◆ **The problem**
Please retype all of the following entries exactly.

(Items listed in a dataset)

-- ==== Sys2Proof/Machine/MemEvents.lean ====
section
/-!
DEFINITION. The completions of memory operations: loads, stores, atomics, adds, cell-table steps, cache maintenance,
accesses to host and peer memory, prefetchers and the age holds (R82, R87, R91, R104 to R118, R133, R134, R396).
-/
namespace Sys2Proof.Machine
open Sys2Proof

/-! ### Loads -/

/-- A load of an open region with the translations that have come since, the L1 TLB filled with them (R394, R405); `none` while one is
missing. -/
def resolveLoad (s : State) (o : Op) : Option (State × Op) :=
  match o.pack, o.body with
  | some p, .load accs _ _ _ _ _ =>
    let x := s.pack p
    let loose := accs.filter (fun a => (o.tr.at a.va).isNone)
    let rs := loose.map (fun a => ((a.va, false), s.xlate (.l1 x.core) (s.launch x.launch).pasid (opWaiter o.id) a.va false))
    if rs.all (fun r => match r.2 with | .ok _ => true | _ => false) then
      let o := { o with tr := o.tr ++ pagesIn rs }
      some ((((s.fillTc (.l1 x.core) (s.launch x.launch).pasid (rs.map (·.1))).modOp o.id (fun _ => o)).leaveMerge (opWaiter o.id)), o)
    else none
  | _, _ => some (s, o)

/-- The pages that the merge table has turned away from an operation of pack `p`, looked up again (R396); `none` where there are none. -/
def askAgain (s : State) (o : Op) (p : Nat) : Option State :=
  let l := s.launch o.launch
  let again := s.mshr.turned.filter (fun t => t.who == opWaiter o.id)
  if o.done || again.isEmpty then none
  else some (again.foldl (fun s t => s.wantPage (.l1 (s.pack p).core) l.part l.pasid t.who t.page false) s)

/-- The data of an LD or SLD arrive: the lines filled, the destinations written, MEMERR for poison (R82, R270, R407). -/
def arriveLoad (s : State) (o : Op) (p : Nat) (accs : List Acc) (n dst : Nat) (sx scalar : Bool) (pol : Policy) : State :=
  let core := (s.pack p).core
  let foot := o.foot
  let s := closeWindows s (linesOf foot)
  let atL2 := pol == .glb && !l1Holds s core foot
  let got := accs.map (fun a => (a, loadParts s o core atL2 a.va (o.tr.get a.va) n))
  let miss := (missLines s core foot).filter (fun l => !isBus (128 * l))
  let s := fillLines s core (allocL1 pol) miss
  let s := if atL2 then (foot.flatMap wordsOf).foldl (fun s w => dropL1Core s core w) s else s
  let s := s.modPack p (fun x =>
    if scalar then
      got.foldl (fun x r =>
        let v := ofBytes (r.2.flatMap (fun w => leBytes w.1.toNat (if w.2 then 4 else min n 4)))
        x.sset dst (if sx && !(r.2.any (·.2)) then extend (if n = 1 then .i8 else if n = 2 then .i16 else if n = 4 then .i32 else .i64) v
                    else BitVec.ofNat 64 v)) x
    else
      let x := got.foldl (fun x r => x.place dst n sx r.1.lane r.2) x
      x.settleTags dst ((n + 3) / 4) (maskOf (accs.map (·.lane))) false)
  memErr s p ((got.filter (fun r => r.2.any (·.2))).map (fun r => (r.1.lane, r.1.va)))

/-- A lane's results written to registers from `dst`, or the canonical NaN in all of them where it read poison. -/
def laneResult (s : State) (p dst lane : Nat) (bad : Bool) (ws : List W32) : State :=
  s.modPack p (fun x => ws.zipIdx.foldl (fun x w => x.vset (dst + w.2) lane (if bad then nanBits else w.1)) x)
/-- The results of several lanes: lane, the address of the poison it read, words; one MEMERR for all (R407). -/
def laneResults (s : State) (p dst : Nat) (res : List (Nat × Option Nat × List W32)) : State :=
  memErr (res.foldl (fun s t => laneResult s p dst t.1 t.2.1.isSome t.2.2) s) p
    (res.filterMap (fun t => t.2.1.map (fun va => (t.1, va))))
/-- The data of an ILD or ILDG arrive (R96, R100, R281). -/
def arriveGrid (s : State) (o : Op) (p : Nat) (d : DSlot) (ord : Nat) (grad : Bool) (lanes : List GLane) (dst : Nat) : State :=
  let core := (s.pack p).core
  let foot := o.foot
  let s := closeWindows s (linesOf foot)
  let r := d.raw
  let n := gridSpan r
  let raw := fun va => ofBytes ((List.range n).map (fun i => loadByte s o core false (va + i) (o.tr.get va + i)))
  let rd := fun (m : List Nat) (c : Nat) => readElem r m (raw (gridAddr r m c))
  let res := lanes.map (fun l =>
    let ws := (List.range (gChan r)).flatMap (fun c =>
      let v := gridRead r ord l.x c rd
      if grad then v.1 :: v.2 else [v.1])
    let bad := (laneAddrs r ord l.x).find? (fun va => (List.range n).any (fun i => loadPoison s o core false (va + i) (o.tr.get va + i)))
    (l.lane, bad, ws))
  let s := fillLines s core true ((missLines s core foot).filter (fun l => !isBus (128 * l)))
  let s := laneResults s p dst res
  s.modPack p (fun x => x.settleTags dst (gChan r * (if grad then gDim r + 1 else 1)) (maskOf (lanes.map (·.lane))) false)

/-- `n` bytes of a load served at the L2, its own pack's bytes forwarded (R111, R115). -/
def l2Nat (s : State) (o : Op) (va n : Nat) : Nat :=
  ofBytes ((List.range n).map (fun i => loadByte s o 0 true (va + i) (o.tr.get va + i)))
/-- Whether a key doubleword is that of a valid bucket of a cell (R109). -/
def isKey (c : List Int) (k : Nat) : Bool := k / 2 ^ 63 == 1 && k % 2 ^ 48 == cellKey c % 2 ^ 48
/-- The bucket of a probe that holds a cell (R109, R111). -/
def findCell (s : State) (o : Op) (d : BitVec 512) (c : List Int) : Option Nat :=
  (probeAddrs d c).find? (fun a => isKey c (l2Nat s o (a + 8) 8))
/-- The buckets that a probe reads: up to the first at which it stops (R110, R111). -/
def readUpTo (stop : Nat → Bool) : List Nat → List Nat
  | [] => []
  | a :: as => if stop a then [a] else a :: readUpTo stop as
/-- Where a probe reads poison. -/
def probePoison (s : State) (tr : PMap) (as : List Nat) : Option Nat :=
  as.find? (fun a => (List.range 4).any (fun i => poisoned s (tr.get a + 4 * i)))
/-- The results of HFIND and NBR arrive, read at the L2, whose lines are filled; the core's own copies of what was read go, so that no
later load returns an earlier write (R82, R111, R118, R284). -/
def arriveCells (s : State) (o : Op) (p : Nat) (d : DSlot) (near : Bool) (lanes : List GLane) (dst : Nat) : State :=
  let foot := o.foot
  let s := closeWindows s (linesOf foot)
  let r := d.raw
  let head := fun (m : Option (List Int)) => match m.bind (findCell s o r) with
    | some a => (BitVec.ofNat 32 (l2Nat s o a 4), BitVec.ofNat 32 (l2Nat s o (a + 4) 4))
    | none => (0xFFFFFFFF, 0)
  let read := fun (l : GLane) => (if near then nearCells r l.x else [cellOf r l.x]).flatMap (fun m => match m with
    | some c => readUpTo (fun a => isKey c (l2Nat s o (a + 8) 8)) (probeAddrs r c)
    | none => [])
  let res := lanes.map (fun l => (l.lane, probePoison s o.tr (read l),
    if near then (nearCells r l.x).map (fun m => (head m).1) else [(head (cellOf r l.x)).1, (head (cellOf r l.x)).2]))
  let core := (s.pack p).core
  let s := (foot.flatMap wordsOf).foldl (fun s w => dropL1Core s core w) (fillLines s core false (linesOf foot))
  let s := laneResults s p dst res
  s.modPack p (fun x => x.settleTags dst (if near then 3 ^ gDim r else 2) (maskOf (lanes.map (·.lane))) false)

◆ **Answer box**
-- ==== Sys2Proof/Machine/MemEvents.lean ====
section
/-!
DEFINITION. The completions of memory operations: loads, stores, atomics, adds, cell-table steps, cache maintenance,
accesses to host and peer memory, prefetchers and the age holds (R82, R87, R91, R104 to R118, R133, R134, R396).
-/
namespace Sys2Proof.Machine
open Sys2Proof

/-! ### Loads -/

/-- A load of an open region with the translations that have come since, the L1 TLB filled with them (R394, R405); `none` while one is
missing. -/
def resolveLoad (s : State) (o : Op) : Option (State × Op) :=
  match o.pack, o.body with
  | some p, .load accs _ _ _ _ _ =>
    let x := s.pack p
    let loose := accs.filter (fun a => (o.tr.at a.va).isNone)
    let rs := loose.map (fun a => ((a.va, false), s.xlate (.l1 x.core) (s.launch x.launch).pasid (opWaiter o.id) a.va false))
    if rs.all (fun r => match r.2 with | .ok _ => true | _ => false) then
      let o := { o with tr := o.tr ++ pagesIn rs }
      some ((((s.fillTc (.l1 x.core) (s.launch x.launch).pasid (rs.map (·.1))).modOp o.id (fun _ => o)).leaveMerge (opWaiter o.id)), o)
    else none
  | _, _ => some (s, o)

/-- The pages that the merge table has turned away from an operation of pack `p`, looked up again (R396); `none` where there are none. -/
def askAgain (s : State) (o : Op) (p : Nat) : Option State :=
  let l := s.launch o.launch
  let again := s.mshr.turned.filter (fun t => t.who == opWaiter o.id)
  if o.done || again.isEmpty then none
  else some (again.foldl (fun s t => s.wantPage (.l1 (s.pack p).core) l.part l.pasid t.who t.page false) s)

/-- The data of an LD or SLD arrive: the lines filled, the destinations written, MEMERR for poison (R82, R270, R407). -/
def arriveLoad (s : State) (o : Op) (p : Nat) (accs : List Acc) (n dst : Nat) (sx scalar : Bool) (pol : Policy) : State :=
  let core := (s.pack p).core
  let foot := o.foot
  let s := closeWindows s (linesOf foot)
  let atL2 := pol == .glb && !l1Holds s core foot
  let got := accs.map (fun a => (a, loadParts s o core atL2 a.va (o.tr.get a.va) n))
  let miss := (missLines s core foot).filter (fun l => !isBus (128 * l))
  let s := fillLines s core (allocL1 pol) miss
  let s := if atL2 then (foot.flatMap wordsOf).foldl (fun s w => dropL1Core s core w) s else s
  let s := s.modPack p (fun x =>
    if scalar then
      got.foldl (fun x r =>
        let v := ofBytes (r.2.flatMap (fun w => leBytes w.1.toNat (if w.2 then 4 else min n 4)))
        x.sset dst (if sx && !(r.2.any (·.2)) then extend (if n = 1 then .i8 else if n = 2 then .i16 else if n = 4 then .i32 else .i64) v
                    else BitVec.ofNat 64 v)) x
    else
      let x := got.foldl (fun x r => x.place dst n sx r.1.lane r.2) x
      x.settleTags dst ((n + 3) / 4) (maskOf (accs.map (·.lane))) false)
  memErr s p ((got.filter (fun r => r.2.any (·.2))).map (fun r => (r.1.lane, r.1.va)))

/-- A lane's results written to registers from `dst`, or the canonical NaN in all of them where it read poison. -/
def laneResult (s : State) (p dst lane : Nat) (bad : Bool) (ws : List W32) : State :=
  s.modPack p (fun x => ws.zipIdx.foldl (fun x w => x.vset (dst + w.2) lane (if bad then nanBits else w.1)) x)
/-- The results of several lanes: lane, the address of the poison it read, words; one MEMERR for all (R407). -/
def laneResults (s : State) (p dst : Nat) (res : List (Nat × Option Nat × List W32)) : State :=
  memErr (res.foldl (fun s t => laneResult s p dst t.1 t.2.1.isSome t.2.2) s) p
    (res.filterMap (fun t => t.2.1.map (fun va => (t.1, va))))
/-- The data of an ILD or ILDG arrive (R96, R100, R281). -/
def arriveGrid (s : State) (o : Op) (p : Nat) (d : DSlot) (ord : Nat) (grad : Bool) (lanes : List GLane) (dst : Nat) : State :=
  let core := (s.pack p).core
  let foot := o.foot
  let s := closeWindows s (linesOf foot)
  let r := d.raw
  let n := gridSpan r
  let raw := fun va => ofBytes ((List.range n).map (fun i => loadByte s o core false (va + i) (o.tr.get va + i)))
  let rd := fun (m : List Nat) (c : Nat) => readElem r m (raw (gridAddr r m c))
  let res := lanes.map (fun l =>
    let ws := (List.range (gChan r)).flatMap (fun c =>
      let v := gridRead r ord l.x c rd
      if grad then v.1 :: v.2 else [v.1])
    let bad := (laneAddrs r ord l.x).find? (fun va => (List.range n).any (fun i => loadPoison s o core false (va + i) (o.tr.get va + i)))
    (l.lane, bad, ws))
  let s := fillLines s core true ((missLines s core foot).filter (fun l => !isBus (128 * l)))
  let s := laneResults s p dst res
  s.modPack p (fun x => x.settleTags dst (gChan r * (if grad then gDim r + 1 else 1)) (maskOf (lanes.map (·.lane))) false)

/-- `n` bytes of a load served at the L2, its own pack's bytes forwarded (R111, R115). -/
def l2Nat (s : State) (o : Op) (va n : Nat) : Nat :=
  ofBytes ((List.range n).map (fun i => loadByte s o 0 true (va + i) (o.tr.get va + i)))
/-- Whether a key doubleword is that of a valid bucket of a cell (R109). -/
def isKey (c : List Int) (k : Nat) : Bool := k / 2 ^ 63 == 1 && k % 2 ^ 48 == cellKey c % 2 ^ 48
/-- The bucket of a probe that holds a cell (R109, R111). -/
def findCell (s : State) (o : Op) (d : BitVec 512) (c : List Int) : Option Nat :=
  (probeAddrs d c).find? (fun a => isKey c (l2Nat s o (a + 8) 8))
/-- The buckets that a probe reads: up to the first at which it stops (R110, R111). -/
def readUpTo (stop : Nat → Bool) : List Nat → List Nat
  | [] => []
  | a :: as => if stop a then [a] else a :: readUpTo stop as
/-- Where a probe reads poison. -/
def probePoison (s : State) (tr : PMap) (as : List Nat) : Option Nat :=
  as.find? (fun a => (List.range 4).any (fun i => poisoned s (tr.get a + 4 * i)))
/-- The results of HFIND and NBR arrive, read at the L2, whose lines are filled; the core's own copies of what was read go, so that no
later load returns an earlier write (R82, R111, R118, R284). -/
def arriveCells (s : State) (o : Op) (p : Nat) (d : DSlot) (near : Bool) (lanes : List GLane) (dst : Nat) : State :=
  let foot := o.foot
  let s := closeWindows s (linesOf foot)
  let r := d.raw
  let head := fun (m : Option (List Int)) => match m.bind (findCell s o r) with
    | some a => (BitVec.ofNat 32 (l2Nat s o a 4), BitVec.ofNat 32 (l2Nat s o (a + 4) 4))
    | none => (0xFFFFFFFF, 0)
  let read := fun (l : GLane) => (if near then nearCells r l.x else [cellOf r l.x]).flatMap (fun m => match m with
    | some c => readUpTo (fun a => isKey c (l2Nat s o (a + 8) 8)) (probeAddrs r c)
    | none => [])
  let res := lanes.map (fun l => (l.lane, probePoison s o.tr (read l),
    if near then (nearCells r l.x).map (fun m => (head m).1) else [(head (cellOf r l.x)).1, (head (cellOf r l.x)).2]))
  let core := (s.pack p).core
  let s := (foot.flatMap wordsOf).foldl (fun s w => dropL1Core s core w) (fillLines s core false (linesOf foot))
  let s := laneResults s p dst res
  s.modPack p (fun x => x.settleTags dst (if near then 3 ^ gDim r else 2) (maskOf (lanes.map (·.lane))) false)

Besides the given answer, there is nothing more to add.